Author: Abigail Brundin
Publisher: Oxford University Press
Published: 2018-07-11
Total Pages: 454
ISBN-13: 0192548484
DOWNLOAD EBOOKThe Sacred Home in Renaissance Italy explores the rich devotional life of the Italian household between 1450 and 1600. Rejecting the enduring stereotype of the Renaissance as a secular age, this interdisciplinary study reveals the home to have been an important site of spiritual revitalization. Books, buildings, objects, spaces, images, and archival sources are scrutinized to cast new light on the many ways in which religion infused daily life within the household. Acts of devotion, from routine prayers to extraordinary religious experiences such as miracles and visions, frequently took place at home amid the joys and trials of domestic life -- from childbirth and marriage to sickness and death. Breaking free from the usual focus on Venice, Florence, and Rome, The Sacred Home investigates practices of piety across the Italian peninsula, with particular attention paid to the city of Naples, the Marche, and the Venetian mainland. It also looks beyond the elite to consider artisanal and lower-status households, and reveals gender and age as factors that powerfully conditioned religious experience. Recovering a host of lost voices and compelling narratives at the intersection between the divine and the everyday, The Sacred Home offers unprecedented glimpses through the keyhole into the spiritual lives of Renaissance Italians.
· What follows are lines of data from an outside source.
-- ==== Sys2Proof/Machine/Control.lean ====
section
/-! DEFINITION. Control transfers, exit, naps and the window (spec/05_isa_memory.md R117 to R122), the hall barrier (R139,
R199), and the return from a deferred trap (spec/10_validation.md R207). -/

namespace Sys2Proof.Machine

/-! ## Where threads go on -/

/-- Where the threads of a clause go on after it: the next clause, or inside a macro body the MCALL clause with the next body
word; after the body's last clause, the clause after the MCALL (R79, R169). -/
def onward (f : Flight) (c : ClauseRun) : BitVec 64 × Option Nat :=
  match c.body, f.body with
  | some _, some b =>
    let pos := b.pos + c.hdr.len + 2
    if Nat.blt pos b.words.length then (c.addr, some pos) else (c.addr + 8, none)
  | _, _ => (c.after, none)

/-- Threads leave the clause in progress at a place of their own. -/
def Flight.leave (f : Flight) (slots : List Nat) (g : Thread → Thread) : Flight :=
  match f.clause with
  | none => f.modThreads slots g
  | some c => { f.modThreads slots g with clause := some { c with moved := slots ++ c.moved } }

/-- Notes that a thread of the clause took a backward transfer (R192). -/
def Flight.wentBack (f : Flight) : Flight :=
  { f with clause := f.clause.map (fun c => { c with backward := true }) }

/-! ## The code region -/

/-- Whether an address lies in the context's code region: the aligned 16 GiB region of the descriptor's entry (R282). -/
def State.inRegion (s : State) (f : Flight) (addr : Nat) : Bool :=
  match mget s.galleries f.gallery with
  | some g => addr / 2 ^ 34 == g.desc.entry / 2 ^ 34
  | none => true

/-! ## Barriers (R139, R199) -/

/-- Whether two flights belong to one hall; a task flight is its own hall (R165, R199). -/
def sameHall (u : Nat) (f : Flight) (p : Nat × Flight) : Bool :=
  match f.task with
  | some _ => p.1 == u
  | none => p.2.gallery == f.gallery && p.2.hall == f.hall && p.2.task.isNone

/-- The live threads of a hall, those of saved flights included (R199). -/
def State.hallLive (s : State) (u : Nat) (f : Flight) : Nat :=
  let away := match (s.ctxt f.context).saved with
    | some v => v.flights
    | none => []
  (((s.flights ++ away).filter (sameHall u f)).map (fun p => p.2.live.length)).sum

/-- The arrivals of a flight that its hall's generation counts: those of a resumed flight from when their B entry has its turn
(R139, R246). -/
def Flight.arrivals (f : Flight) : List (Nat × Thread) :=
  f.threads.filter (fun t => t.2.barred && !(f.entries.any (fun e => e.cls == .b && e.replay && e.mask.contains t.1)))

/-- The arrivals of a hall's generation. -/
def State.hallArrived (s : State) (u : Nat) (f : Flight) : Nat :=
  ((s.flights.filter (sameHall u f)).map (fun p => p.2.arrivals.length)).sum

/-- A flight released from a completed generation: its arrived threads stand after their BAR (R139). -/
def Flight.unbar (f : Flight) : Flight :=
  { f with
    threads := mmapv (fun t => if t.barred then { t with st := .ready, barred := false, pc := t.next } else t) f.threads
    entries := f.entries.filter (fun e => e.cls != .b)
    stall := none }

/-- Completes a hall's generation when its arrivals equal its live threads and the core can pass the boundary: Refresh(0), and every arrived thread goes on
(R139). -/
def State.barrierCheck (s : State) (u : Nat) (f : Flight) : State :=
  let n := s.hallArrived u f
  if n == 0 || n != s.hallLive u f || !(s.canBound f.core false) then s
  else
    let s := (s.boundary u f none (some 0)).2
    let s := { s with flights := s.flights.map (fun p => if sameHall u f p then (p.1, p.2.unbar) else p) }
    s.count f 0x0C 1

/-- BAR: the active threads arrive and block; a generation that is whole completes (R139). -/
def execBar (s : State) : Res :=
  runOp s (regs0 2) fun u f c =>
    if c.act.any (fun i => (f.thread i).handler) then .trap ⟨.permission, 0, 0, 0, c.act⟩
    else if f.full || !(s.canBound f.core true) then .hold .memory
    else
      let s1 := (s.boundary u f (some 0) none).2
      let f1 := (mget s1.flights u).getD f
      let (id, s2) := s1.fresh
      let e := newEntry s2 f1 c id .b 15 0 (.bar c.act.length) [] []
      let go := onward f c
      let f2 := (f1.addEntry e).leave c.act (fun t =>
        { t with st := .blocked, barred := true, next := go.1, fromOp := 0, fromBody := go.2 })
      .done (((s2.setFlight u f2).occupy f c (regs0 2 f)).barrierCheck u f2)

/-! ## Transfers -/

/-- The bookkeeping of a transfer: its threads, their targets and those taken; events 0x08 and 0x09 and the signature (R317,
R318, R340). -/
def State.noteTransfer (s : State) (u : Nat) (f : Flight) (taken : List Nat) : State :=
  let s := (s.count f 0x08 1).count f 0x09 taken.length
  if s.signing f then s.modFlight u (fun g => g.addSig 0 (some (sigTransfer (maskOf taken)))) else s

/-- Threads whose transfer leaves the code region (R282). -/
def outside (s : State) (f : Flight) (dest : List (Nat × BitVec 64)) : List (Nat × BitVec 64) :=
  dest.filter (fun p => !(s.inRegion f p.2.toNat))

/-- The permission trap of a transfer out of the code region, if any (R282). -/
def regionTrap (s : State) (f : Flight) (dest : List (Nat × BitVec 64)) : Option Trap :=
  match outside s f dest with
  | [] => none
  | (i, a) :: ps => some ⟨.permission, 0, a.toNat, 0, i :: ps.map (·.1)⟩

/-- Sends threads to their targets. -/
def Flight.goTo (f : Flight) : List (Nat × BitVec 64) → Flight
  | [] => f
  | (i, a) :: ps => (f.leave [i] (fun t => { t with pc := a, fromOp := 0, fromBody := none })).goTo ps

/-- Whether any target is at or below the clause's own header (R192). -/
def anyBack (c : ClauseRun) (dest : List (Nat × BitVec 64)) : Bool := dest.any (fun p => Nat.ble p.2.toNat c.addr.toNat)

/-- The threads that a BRA or CALL takes (R117). -/
def takenBy (f : Flight) (c : ClauseRun) (p : BitVec 4) (sense : Bool) : List Nat :=
  c.act.filter (fun i => p == 15 || (f.pred i p != sense))

/-- BRA and CALL (R117): the link is written in the threads taken alone, and by a CALL that none takes nowhere. -/
def branch (link : Bool) (p : BitVec 4) (sense : Bool) (off : BitVec 21) (s : State) : Res :=
  let links := fun (f : Flight) => match f.clause with
    | some c => link && !(takenBy f c p sense).isEmpty
    | none => false
  let regs := fun (f : Flight) => OpRegs.mk [] (if links f then [14, 15] else []) [] false 2
  runOp s regs fun u f c =>
    let taken := takenBy f c p sense
    let target := c.addr + 4 * off.signExtend 64
    let dest := taken.map (fun i => (i, target))
    match regionTrap s f dest with
    | some t => .trap t
    | none =>
      let all := taken == f.live
      let vals := fun (w : Word) => taken.map (fun i => (i, Tri.rep w))
      let f1 := if links f then
          (f.writeReg false all 14 (vals (loHalf c.after))).writeReg false all 15 (vals (hiHalf c.after))
        else f
      let f2 := f1.goTo (dest ++ (c.act.filter (fun i => !taken.contains i)).map (fun i => (i, c.after)))
      let f3 := if anyBack c dest then f2.wentBack else f2
      .done (((s.setFlight u f3).occupyAs f c (regs f) all).noteTransfer u f taken)

/-- BRA (R117). -/
def execBra (p : BitVec 4) (sense : Bool) (off : BitVec 21) (s : State) : Res := branch false p sense off s
/-- CALL (R117). -/
def execCall (p : BitVec 4) (sense : Bool) (off : BitVec 21) (s : State) : Res := branch true p sense off s

/-- A thread ends handler mode: v14:v15 are restored sibling by sibling and the thread is ready at its resume point (R207). -/
def Flight.endHandler (f : Flight) (slot : Nat) : Flight :=
  let t := f.thread slot
  let r := t.inst.getD ⟨0, 0, 0, 0, 0, t.pc, 0, none⟩
  let link := Tri.of (fun k => (t.hlink[k]?).getD 0)
  let f := (f.writeReg false false 14 [(slot, link.map loHalf)]).writeReg false false 15 [(slot, link.map hiHalf)]
  f.leave [slot] (fun t => { t with st := .ready, handler := false, inst := none, token := 0, hlink := []
                                    pc := r.resumePc, fromOp := r.resumeOp, fromBody := r.resumeBody })

/-- The target that a BRX or RET takes from a pair of registers: the majority of the siblings (R118). -/
def targetOf (f : Flight) (name slot : Nat) : BitVec 64 × Bool :=
  ((f.operand slot name).zip (fun lo hi => pairOf lo hi) (f.operand slot (name + 1))).maj

/-- The threads whose RET ends handler mode: those whose target equals their resume token (R207). -/
def returning (isRet : Bool) (f : Flight) (c : ClauseRun) (name : Nat) : List Nat :=
  c.act.filter (fun i => isRet && (f.thread i).handler && (f.thread i).token == (targetOf f name i).1)

/-- BRX and RET: targets by majority, a split target meeting D; a target that is no multiple of 4 traps the instruction before
any thread transfers; a handler thread's RET to its token ends handler mode and writes v14:v15 back (R118, R207). A trapped
instruction meets and counts no D, since it does not complete, and misaligned targets trap before targets outside the code region
(DESIGN CHOICE, log 83). -/
def indirect (isRet : Bool) (name : Flight → Nat) (s : State) : Res :=
  let back := fun (f : Flight) => match f.clause with
    | some c => returning isRet f c (name f)
    | none => []
  let regs := fun (f : Flight) =>
    OpRegs.mk [name f, name f + 1] (if (back f).isEmpty then [] else [14, 15]) [] false 2
  runOp s regs fun u f c =>
    let tgt := targetOf f (name f)
    let dest := c.act.map (fun i => (i, (tgt i).1))
    match dest.filter (fun p => p.2.toNat % 4 != 0), regionTrap s f dest with
    | (i, a) :: ps, _ => .trap ⟨.misaligned, 0, a.toNat, 0, i :: ps.map (·.1)⟩
    | [], some t => .trap t
    | [], none =>
      let ms := (c.act.filter (fun i => !(tgt i).2)).map (fun i => (i, splitMeet))
      let f1 := f.goTo dest
      let f2 := ms.foldl (fun g m => g.meet m.1 m.2 (some (tgt m.1).1)) f1
      let f3 := (back f).foldl Flight.endHandler f2
      let f4 := if anyBack c dest then f3.wentBack else f3
      .done ((((s.setFlight u f4).occupyAs f c (regs f) (back f == f.live)).countMeets f ms).noteTransfer u f c.act)

/-- BRX (R118). -/
def execBrx (a : BitVec 7) (s : State) : Res := indirect false (fun f => f.regName a.toNat) s
/-- RET (R118). -/
def execRet (s : State) : Res := indirect true (fun _ => 14) s

/-- The active threads exit; waiting generations may thereby complete (R119, R139, R206). -/
def State.exitThreads (s : State) (u : Nat) (f : Flight) (c : ClauseRun) : State :=
  let f1 := f.leave c.act (fun t => { t with st := .exited, handler := false, inst := none, barred := false })
  (s.setFlight u f1).barrierCheck u f1

/-- EXIT (R119). -/
def execExit (s : State) : Res :=
  runOp s (regs0 2) fun u f c => .done ((s.occupy f c (regs0 2 f)).exitThreads u f c)

/-- YIELD: the clause's yield bit counts as set, and for the 32 cycles after the clause has issued the flight is chosen last
(R120). -/
def execYield (s : State) : Res :=
  runOp s (regs0 2) fun u f c =>
    let f1 := { f with clause := some { c with yielded := true } }
    .done ((s.setFlight u f1).occupy f c (regs0 2 f))

/-- NAP: the active threads nap for 16 × n cycles from the issue of the clause and then stand at the next clause (R121). -/
def execNap (n : BitVec 7) (s : State) : Res :=
  runOp s (regs0 2) fun u f c =>
    if c.act.any (fun i => (f.thread i).handler) then .trap ⟨.permission, 0, 0, 0, c.act⟩
    else
      let go := onward f c
      let stop := c.began + 16 * n.toNat
      let f1 := f.leave c.act (fun t =>
        { t with st := if n == 0 then t.st else .napping, napEnd := stop, pc := go.1, fromOp := 0, fromBody := go.2 })
      .done ((s.setFlight u f1).occupy f c (regs0 2 f))

/-- WIN: the window base of the whole flight (R122). -/
def execWin (n : BitVec 5) (s : State) : Res :=
  runOp s (regs0 2) fun u f c =>
    .done ((s.setFlight u { f with window := 16 * n.toNat }).occupy f c (regs0 2 f))

end Sys2Proof.Machine
end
Author: Sir Thomas Graham Jackson
Publisher:
Published: 1922
Total Pages: 328
ISBN-13:
DOWNLOAD EBOOKAuthor: John Cherichello
Publisher:
Published: 2016
Total Pages: 0
ISBN-13:
DOWNLOAD EBOOKAuthor: Fabio Benzi
Publisher: Rizzoli International Publications
Published: 1997
Total Pages: 0
ISBN-13: 9780847820566
DOWNLOAD EBOOKBuilt by the greatest architects of the Renaissance and Baroque periods, decorated by the most important artists of Italy, Roman palaces are grand beyond description. This magnificent book showcases 24 such dwellings--from the Palazzo Farnese, designed by Michelangelo, to the Palazzo Quirinale, headquarters of the President of the Republic--all photographed by the renowned Roberto Schezen. 450 color illustrations.